Перемен никто не почувствовал: мама в принципе не смотрела телевизор, а бабушка ограничивалась вечерними новостями с Екатериной Андреевой, но ради благого дела могла обойтись и без них, «здоровее буду».
Отключение меня от теленаркоты произошло так буднично, что я безболезненно перестроился на другой заменитель – учебу. Утром и днем я зубрил материал, а вечером писал по нему шпоры. Я даже выработал свою, так мне казалось, методику учебы, представляя заучиваемую информацию в виде груза, который надо было максимально компактно, доступно разложить на складе.
Выпускной экзамен по математике на подготовительных курсах – он же считался вступительным в университет – я сдал на «отлично». Нам выдали специальные листы-бланки с университетскими печатями. Лишних пометок делать было нельзя, поэтому я интегрировал свое тотемное число «36» в общий цифровой ряд. И в итоге получил 47 из 50 баллов. Для автоматического зачисления в университет осталось обзавестись золотой медалью.
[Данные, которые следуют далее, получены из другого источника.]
/-- R196, R198–R200, R215, for a device with line tiles: PWR_EN of an awake node runs the converter while VLT is good and stops it; PGOOD
rises when a converter that may run does, and its receivers reach the slices; a fall of PGOOD with VLT good sets PWR_FAULT and event 108
and counts, and the retry runs the converter again; VLT under voltage stops all four and sets event 108 unless a reset is in force, and
its return runs those that may run; over-temperature sets OVERTEMP and disables the drivers until the tile is cooler. Completes:
tilePwrEn, pgoodRise, pwrFault, converterRetry, vltUvChange, tileOvertemp, tileTempRecover. That PWR_EN written 1 again while the retry is
awaited runs the converter at once (log entry 79), and one command for the rise and its 10 µs (77), are the model's choices. -/
def Obligations.TilePower : Prop :=
  ∀ (s : State) (k : Nat), hasTile s k = true →
    (∀ v : Word, awake s = true → bit v 0 = true →
      ∃ t, exec (.tilePwrEn k v) s = .next t ∧ getReg t (aTile k 0x00) = v &&& 1#32 ∧
        tile t k = (if flag s (aTile k 0x04) 0 then tile s k else { tile s k with run := !flag s (aTile k 0x04) 4 }) ∧
        (∀ j, j ≠ k → tile t j = tile s j) ∧
        t = { s with regs := t.regs, tiles := t.tiles } ∧ RegsKept s t [aTile k 0x00]) ∧
    (∀ v : Word, awake s = true → bit v 0 = false →
      ∃ t, exec (.tilePwrEn k v) s = .next t ∧ flag t (aTile k 0x00) 0 = false ∧ flag t (aTile k 0x04) 0 = false ∧
        tile t k = { tile s k with run := false, ready := false } ∧ (∀ j, j ≠ k → tile t j = tile s j) ∧
        t = { s with regs := t.regs, tiles := t.tiles } ∧ RegsKept s t [aTile k 0x00, aTile k 0x04]) ∧
    (tileMay s k = true → (tile s k).run = true → flag s (aTile k 0x04) 0 = false →
      ∃ t, exec (.pgoodRise k) s = .next t ∧ flag t (aTile k 0x04) 0 = true ∧ tile t k = { tile s k with ready := true } ∧
        (∀ j, j ≠ k → tile t j = tile s j) ∧ t = { s with regs := t.regs, tiles := t.tiles } ∧ RegsKept s t [aTile k 0x04]) ∧
    (flag s (aTile k 0x00) 0 = true → flag s (aTile k 0x04) 4 = false → flag s (aTile k 0x04) 0 = true →
      ∃ t, exec (.pwrFault k) s = .next t ∧ flag t (aTile k 0x04) 0 = false ∧ flag t (aTile k 0x04) 1 = true ∧ EventSet 108 t ∧
        getReg t (aTile k 0x0C) = satAdd (getReg s (aTile k 0x0C)) 1 ∧ tile t k = { tile s k with run := false, ready := false } ∧
        (∀ j, j ≠ k → tile t j = tile s j) ∧
        t = withEvents { s with tiles := t.tiles } t ∧ RegsKeptE s t [aTile k 0x04, aTile k 0x0C]) ∧
    (tileMay s k = true → flag s (aTile k 0x04) 4 = false → flag s (aTile k 0x04) 0 = false →
      ∃ t, exec (.converterRetry k) s = .next t ∧ tile t k = { tile s k with run := true } ∧
        (∀ j, j ≠ k → tile t j = tile s j) ∧ t = { s with tiles := t.tiles }) ∧
    (s.power.vltOk = true →
      ∃ t, exec (.vltUvChange true) s = .next t ∧ t.power.vltOk = false ∧ flag t (aTile k 0x04) 4 = true ∧ flag t (aTile k 0x04) 0 = false ∧
        tile t k = { tile s k with run := false, ready := false } ∧ (s.power.phase ≠ .off → EventSet 108 t) ∧
        t = withEvents { s with power := { s.power with vltOk := false }, tiles := t.tiles } t ∧
        RegsKeptE s t [aTile 0 0x04, aTile 1 0x04, aTile 2 0x04, aTile 3 0x04]) ∧
    (s.power.vltOk = false →
      ∃ t, exec (.vltUvChange false) s = .next t ∧ t.power.vltOk = true ∧ flag t (aTile k 0x04) 4 = false ∧
        tile t k = { tile s k with run := tileMay s k } ∧
        t = { s with regs := t.regs, power := { s.power with vltOk := true }, tiles := t.tiles } ∧
        RegsKept s t [aTile 0 0x04, aTile 1 0x04, aTile 2 0x04, aTile 3 0x04]) ∧
    (s.power.phase ≠ .off →
      ∃ t, exec (.tileOvertemp k) s = .next t ∧ flag t (aTile k 0x04) 2 = true ∧ tile t k = { tile s k with hot := true } ∧
        (∀ p, p / 4 = k → drvOn t p = false) ∧
        (∀ j, j ≠ k → tile t j = tile s j) ∧ t = withEvents { s with tiles := t.tiles } t ∧ RegsKeptE s t [aTile k 0x04]) ∧
    (∃ t, exec (.tileTempRecover k) s = .next t ∧ tile t k = { tile s k with hot := false } ∧
      (∀ j, j ≠ k → tile t j = tile s j) ∧ t = { s with tiles := t.tiles })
В ее получении я не сомневался. Как любил повторять отец, по-прежнему не появляющийся у нас, «если что и умеет Аркадий, то это учиться». Но мама с бабушкой подобных настроений не разделяли. И разжигали панику.
– Как там, сынок, подготовка к школьным экзаменам?
– В процессе.
– Ты же смотри – золотая медаль, поступление автоматом…
– Да, да…
– Внучок, ты бы кушал, а то желудок испортишь.
– Кушаю, кушаю…
Они так долго, упорно выедали меня, что я и сам начал бояться: сомнения проделали лаз в редутах уверенности, пробрались за них – от чего перед первым школьным экзаменом по биологии я аки мантру волнительно бубнил: «Экзамен для меня – всегда праздник, профессор». И казалось, что единственного амулета в виде числа «36» на этом пиршестве крестоцветных и голосеменных, земноводных и пресмыкающихся, ДНК и РНК не хватит. Требовались новые обереги.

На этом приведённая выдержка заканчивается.